# Help! Progesterone levels in very early pregnancy?



## Cairn

So the doctor suspects progesterone deficiency might be the problem that has caused past losses. She sent my for a 7dpo beta and progesterone this month -- the beta was negative and the progesterone was 11, which is good for an unassisted cycle.

Except I am pregnant (BFP yesterday at 9dpo)! And the doctor's office is not answering the phone. I'm terrified I'm going to lose this baby due to low progesterone. Does anyone know if 11 7 days past conception is really bad? Or what a progesterone level should like in very early pregnancy?

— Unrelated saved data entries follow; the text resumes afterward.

/-- Another group of the core is about to arrive at a barrier, so that the barrier may receive its arrivals and the present group's in one cycle (R179). -/
def State.coArrives (s : State) (core n : Nat) : Bool :=
  s.core.groups.any fun g => g.core == core && s.ext.cur.all (fun c => !g.members.any c.members.contains) && (g.arrival.map (·.1)) == some n

/-- The arrivals on their way to a barrier that still stand: their threads are at the instruction that made them. -/
def State.arriving (s : State) (core n : Nat) (b : Barrier) : List (Nat × Bool) :=
  b.pend.filter fun e => s.core.groups.any fun g => g.core == core && g.members.contains e.1 && g.arrival == some (n, e.2)

/-- An arrival that its checks let through at issue. -/
def State.arrivalOk (s : State) (n : Nat) (u : Nat) : Bool :=
  let b := s.barrier (s.thread u) n
  (s.thread u).mark == none && (s.barCheck u n n).isNone && !b.brk && b.expect != 0 && (s.crew? (s.thread u).id.crew).all fun c => c.copy != 1

/-- BARRIER_STEP for the arrivals of several instructions (R179): every ARRDROP first, then the rest, lane order within each. A mark tells each
thread its phase (4 + phase), or that the barrier expected none (3). -/
def State.stepAll (s : State) (n : Nat) (xs : List (Nat × Bool)) : State :=
  let byLane (l : List (Nat × Bool)) : List (Nat × Bool) := (rangeFrom 0 32).flatMap fun k => l.filter fun e => (s.thread e.1).id.lane == k
  (byLane (xs.filter (·.2)) ++ byLane (xs.filter (!·.2))).foldl (fun (s : State) e =>
    if (s.barrier (s.thread e.1) n).expect = 0 then s.modThread e.1 fun t => { t with mark := some 3 }
    else
      let (ph, s) := s.barrierStep e.1 n e.2
      s.modThread e.1 fun t => { t with mark := some (4 + ph) }) s

/-- Whether the arrivals of an instruction are on their way while those of another one issue, and reach the barrier in one cycle with them, is free
(DESIGN CHOICE, log 138). -/
def State.meetArrivals (n : Nat) (drop : Bool) (us : List Nat) (s : State) : List Nat × State :=
  match us with
  | [] => (us, s)
  | u0 :: _ =>
    let t := s.thread u0
    let b := s.barrier t n
    let co := s.coArrives t.id.core n
    if !co && b.pend.isEmpty then (us, s)
    else
      let on := s.arriving t.id.core n b
      let mine := (us.filter fun u => s.arrivalOk n u && !on.any (·.1 == u)).map fun u => (u, drop)
      let (late, s) := if co then chooseBool s else (false, s)
      let set (l : List (Nat × Bool)) (s : State) : State := s.setBarrier t n { s.barrier t n with pend := l }
      if late then (us, set (on ++ mine) s)
      else if on.isEmpty then (us, set [] s)
      else (us, (set [] s).stepAll n (on ++ mine))

/-- The arrival of ARRIVE, ARRDROP and BSYNC with its checks; `f` goes on with the phase. -/
def State.arrival (s : State) (u n : Nat) (drop : Bool) (bk : PredF) (f : Nat → State → Flow × State) : Flow × State :=
  match (s.thread u).mark with
  | some 3 => (s.badOperand, s.unmark u)
  | some (ph + 4) => f ph (s.unmark u)
  | _ => match s.barCheck u n n with
    | some fl => (fl, s)
    | none =>
      let b := s.barrier (s.thread u) n
      if b.brk then s.brokenStatus u bk 0
      else if b.expect = 0 then (s.badOperand, s)
      else if b.pend.any (·.1 == u) then (.stall, s)
      else
        let (ph, s) := s.barrierStep u n drop
        f ph s

/-- ARRIVE and ARRDROP. -/
def State.arriveOp (s : State) (g : Guard) (d : RegF) (n : Fin 32) (drop : Bool) (bk : PredF) : State :=
  s.isaAll g { ctl := false, dsts := [(d, 1)], primary := true } (State.meetArrivals n.val drop) (fun _ u s =>
    s.arrival u n.val drop bk fun ph s => (.next, (s.dst u d (BitVec.ofNat 64 (ph * 2 ^ 16 + n.val)) .i32).statusOk u bk)) fun _ s => (.next, s)

def execArrive (g : Guard) (d : RegF) (n : Fin 32) (bk : PredF) (s : State) : Result := .next (s.arriveOp g d n false bk)
def execArrdrop (g : Guard) (d : RegF) (n : Fin 32) (bk : PredF) (s : State) : Result := .next (s.arriveOp g d n true bk)

/-- A marked wait at a barrier goes on: over, broken, or it still waits. -/
def State.barResume (s : State) (u : Nat) (k : WaitKind) (key : Nat) (bk : PredF) (v : Word) : Option (Flow × State) :=
  match (s.thread u).mark with
  | none => none
  | some 0 => some (.left, s.waitMark u k true key 0)
  | some 1 => some (.next, (s.unmark u).statusOk u bk)
  | some _ => some ((s.unmark u).brokenStatus u bk v)

def execBwait (g : Guard) (p : PredF) (a : RegF) (bk : PredF) (s : State) : Result :=
  .next (s.isa g { ctl := false, srcs := [⟨1, a, .int⟩] } fun u s =>
    let t := s.thread u
    let tok := s.src32 u a
    let n := tok % 32
    match s.barResume u .bwait (barKey t n) bk (BitVec.ofNat 64 tok) with
    | some (.next, s) => (.next, if t.mark == some 1 then s.pset u p.val false else s)
    | some r => r
    | none =>
      if bitsOf tok 15 5 != 0 then (s.badOperand, s)
      else match s.barCheck u n tok with
        | some fl => (fl, s)
        | none =>
          let b := s.barrier t n
          if b.brk then s.brokenStatus u bk (BitVec.ofNat 64 tok)
          else
            let δ := (b.phase + 2 ^ 16 - bitsOf tok 31 16) % 2 ^ 16
            if δ = 0 then (.left, s.waitMark u .bwait true (barKey t n) 0)
            else (.next, (s.statusOk u bk).pset u p.val (decide (2 ≤ δ))))

def execBpwait (g : Guard) (n : Fin 32) (q : Bool) (bk : PredF) (s : State) : Result :=
  .next (s.isa g { ctl := false } fun u s =>
    let t := s.thread u
    match s.barResume u .bpwait (barKey t n.val) bk 0 with
    | some r => r
    | none => match s.barCheck u n.val n.val with
      | some fl => (fl, s)
      | none =>
        let b := s.barrier t n.val
        if b.brk then s.brokenStatus u bk 0
        else if b.phase % 2 != q.toNat then (.next, s.statusOk u bk)
        else (.left, s.waitMark u .bpwait true (barKey t n.val) 0))

def execBsync (g : Guard) (n : Fin 32) (bk : PredF) (s : State) : Result :=
  .next (s.isaAll g { ctl := false, primary := true } (State.meetArrivals n.val false) (fun _ u s =>
    let t := s.thread u
    match if t.mark.all (· < 3) then s.barResume u .bsync (barKey t n.val) bk 0 else none with
    | some r => r
    | none => s.arrival u n.val false bk fun ph s =>
      if (s.barrier t n.val).phase != ph then (.next, s.statusOk u bk)
      else (.left, s.waitMark u .bsync true (barKey t n.val) 0)) fun _ s => (.next, s))

/-! Futures (R181, R182). -/

/-- A future at its home: where it is, its value and state word, and what the newest writes there carry. -/
structure FutAt where
  pa    : Nat
  at_   : Attr
  value : Nat
  word  : Nat
  pubs  : List Nat
  down  : Bool
deriving DecidableEq, Repr

/-- The access of a future instruction (R423): its checks, that of R248 among them, then the 16 bytes as its home slice finds them; an acquire reads them
as a strong load does, the others read the newest. While the host's port is down a future in host memory gives nothing, and is written
nowhere, without a fault (R127); nor does a poisoned one give a value to FGET (R290). -/
def State.future (s : State) (u va : Nat) (sc : Scope) (a : Acc) : Except Flow FutAt × State :=
  let t := s.thread u
  let ag := s.agent t .ls
  if s.inFlight u va 16 then (.error .stall, s)
  else match s.place u va 16 2 a with
  | (.error f, s) => (.error f, s)
  | (.ok (pa, at_), s) => match s.strongOwn u va 16 2 with
    | (some f, s) => (.error f, s)
    | (none, s) => match s.prepareAt ag va pa 16 (a == .w) at_ with
      | (.wait, s) => (.error .stall, s)
      | (rd, s) =>
        let home := homeIn s t.space t.id.core va
        if rd == .down then (.ok ⟨pa, at_, 0, 0, [], true⟩, s)
        else if s.mixed t.id.fn home.1 pa 16 then (.error (.trap 0x0A (BitVec.ofNat 64 va) false), s)
        else
        let s := (s.noteStrong home.1 pa 16).readNames ag home va pa at_
        if s.mem.poisoned pa 16 then
          if a == .r then (.ok ⟨pa, at_, 0, 0, [], true⟩, s) else let (f, s) := s.poisonAt u va; (.error f, s)
        else
          let tops := (rangeFrom pa 16).map fun x => ((s.mem.versions x).headD (memDefault, Wr.base)).2
          let pubs := tops.foldl (fun p w => setUnion p w.pubs) []
          let (bs, s) := if a == .r then s.readHome ag (some sc) va pa 16 else (s.mem.read pa 16, s)
          let w := ofBytesLE (bs.drop 8)
          if bitsOf w 61 48 != 0 then (.error s.badOperand, s)
          else (.ok ⟨pa, at_, ofBytesLE (bs.take 8), w, pubs, false⟩, s)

I'm desperate as I really don't want to have to experience another loss and the 3 day weekend is almost upon us!


----------



## ttc1soon

I think that is an okay number for 7dpo and by like 6 weeks its supposed to be like 20 i think. I don't think a couple of days will make a huge difference because I have read some girls not starting till 5-6 weeks. I started at 10dpo.


----------



## FeLynn

well only with my 6th pregnancy did I get blood work to check progesterone. in my 4th week I got tested twice my level was 13.something and dropped to 11.something I carried the baby to 13.2 weeks.


----------



## Cairn

Well my progesterone was up to 15.5 at at 12 dpo with an HcG of 116. The on-call doctor -- not mine -- said it was still low, but not alarmingly so yet. I'm to chat with my doctor tomorrow about what to do. I'm sort of leaning toward progesterone supplements at the point so I don't have to worry all the time.


----------



## Twinkie210

When I miscarried my progesterone was only 6.8 at 5.5 weeks (ended up with a blighted ovum/D&C at almost 8 weeks), so the fact that it is increasing is encouraging.


----------



## Cairn

Twinkie, thanks so much for your response. I read your journal and noticed that you were put on progesterone supplements with this pregnancy. When did your doc decide to do this? Did s/he measure your levels first?


----------



## tuckie27

With my second loss, I remember when they checked my progesterone very early around 5 weeks and it was only 6.6 but HCG was low and slow to rise as well. Dr said it was a 'chicken or the egg' scenario. In other words, prog could have been low because of it being a doomed pregnancy (low HCG) or vice versa. Later, when given all the fertility tests on a non-pregnant cycle, my prog levels were said to be normal. I was put on 100mg prog as precaution anyways with this pregnancy until 14 weeks. Can't be certain if that made the difference or not. Full details are in my journal. I hope this isn't a bad sign for you. 11 doesn't seem too low and if it's rising that's a good sign. Good luck.


----------



## Etoiles

With this pregnancy I did not take a test until 14 DPO and then as soon as I got a BFP that day I went and got tested for low progesterone since I had had the problem in the past. It was 12.7 which my Dr. said should not be concerning this early but I was still put on supplements immediately since it was below a 15. I have not been tested since for progesterone since from what I understand the progesterone cream insertion is not always present in blood levels since it is put exactly where it is needed. I am hoping that this time works out much better!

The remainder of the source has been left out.